Si registra un continuo passaggio di aerei: noi ci acquattiamo sotto gli alberi, per timore di possibili mitragliamenti, anche perché due di noi vestono la divisa militare con stivali. Il cannone tuona a valle e nella zona di Cesarò. Si dorme all’aperto, sulla terra nuda; i più fortunati riescono a crearsi una sorta di finto giaciglio, fatto di frasche. Conviviamo con formiche insetti, lepri... 8 agosto È domenica, ma per noi è soltanto ‘un altro giorno’ da fuggiaschi. Sveglia alle 5, alle prime luci del sole. La mia zoppìa si acuisce: ho subito una frattura? Andiamo a rifornirci di un po’ di latte a Dagala ‘Nchiusa. Alimenti del giorno: pane duro inzuppato di acqua ed un residuo di formaggio. La depressione è totale, quando ci rendiamo conto che alle 10,30 Bronte è di nuovo bombardata a tappeto. Sapremo che nel pomeriggio le avanguardie inglesi hanno preso possesso del Comune. Cala la tela: e’ la fine della nostra ‘povera’ guerra.
Abbiamo esaurito i viveri. Che fare? Alle 18,15 io, mio cognato Pippo Di Dio, Galvagno, Graziano e don Vincenzo decidiamo di scendere in paese, per cercare qualcosa da mangiare. Vorrei anche ripresentarmi in ospedale. Ma, mentre siamo in marcia, alle 19,15 da un avamposto dell’estrema ala destra inglese - sulla altura della Colla al limite della Sciara - ci indirizzano addosso una fucilata.
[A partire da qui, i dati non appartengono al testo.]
-- ==== Sys2Proof/Laws/PerInstr.lean ====
section
/-!
SUPPORT. The family `Hall`: a well-formed command that names a hall names one of the eight (R26). One lemma for each constructor.
-/
namespace Sys2Proof.Laws.Hall
set_option Elab.async false

/-- The hall that a command names directly, if it names one. -/
def named : Instr → Option Nat
  | .descriptorFetch h _ _ _
  | .dobbyChoice h _ _ _
  | .pieceComplete h _ _
  | .warpTileLoad h _ _ _
  | .tilePass h _
  | .replayRerun h _
  | .promotion h _
  | .tileEpilogue h _
  | .stage3Term h _
  | .bobbinWorkItemStart h _ _ _
  | .bobbinSliceFill h _ _ _
  | .ledgerAdmit h _
  | .ledgerResponse h _ _
  | .cacheFill h _ _
  | .streamGrant h _
  | .streamTransferComplete h _ _
  | .streamStarved h _
  | .hbmScrubRead h _ _
  | .jtagInternalScan h
  | .rkTargetWrite h _
  | .idleLowering h
  | .idleExit h
  | .thermalThrottle h _
  | .hallPark h _
  | .hallResume h _
  | .hallCoreShutoff h _
  | .monitorWindowEnd h _
  | .rkMonCtlWrite h _
  | .rkMonRateRead h
  | .rkMonExtRead h
  | .railFault h
  | .hallDieFailure h
  | .hallQuiesce h
  | .ringSelect h _
  | .ringCommit h
  | .ringEnable h _
  | .ringReset h
  | .knotOwnerWrite h _
  | .patternLoad h
  | .patternLoadComplete h
  | .patternClear h
  | .diagEnter h _
  | .diagEntryComplete h
  | .diagExit h
  | .quiesce h
  | .ctxBaseWrite h _
  | .windowCommit h
  | .windowClear h
  | .windowFetch h
  | .cacheShareSet h _
  | .shareZeroDone h
  | .cacheInvalidate h
  | .ldgCapWrite h _
  | .strStateRead h => some h
  | _ => none

/-- A well-formed command that names a hall names one of 0 to 7. -/
def Statement (i : Instr) : Prop := i.wf = true → ∀ h, named i = some h → h < 8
È segno che la nostra presenza è sospetta e che le divise militari grigioverdi sono prede da catturare o comunque da perseguire. Ci ripariamo sotto un muretto a secco e vediamo fischiare sulle nostre teste più di quaranta colpi di fucile. Restiamo acquattati per oltre due ore, vivi per miracolo. Per fortuna i militari inglesi non hanno deciso di raggiungerci per scoprire chi siamo, chissà anche per giustiziarci. Alle 21, sotto un tenue chiarore di luna, torniamo a Ceravolo, dove arriviamo alle 22, accolti con grida festose. Ma siamo a mani vuote, stanchi, emozionati, stremati e vivi per miracolo. Alle 23, ci sdraiamo sulla nuda terra. 9 agosto La notte è tanto fredda. Alle 5,30 siamo svegli. È impossibile ogni cura igienica o il cambio di abiti e biancheria. A Dagala ‘Nchiusa otteniamo un po’ di latte e mezza capra. Si impianta un empirico fornello e si cucina la carne sulle tegole tirate giù dal tetto della casetta. Del pane, neanche l’odore.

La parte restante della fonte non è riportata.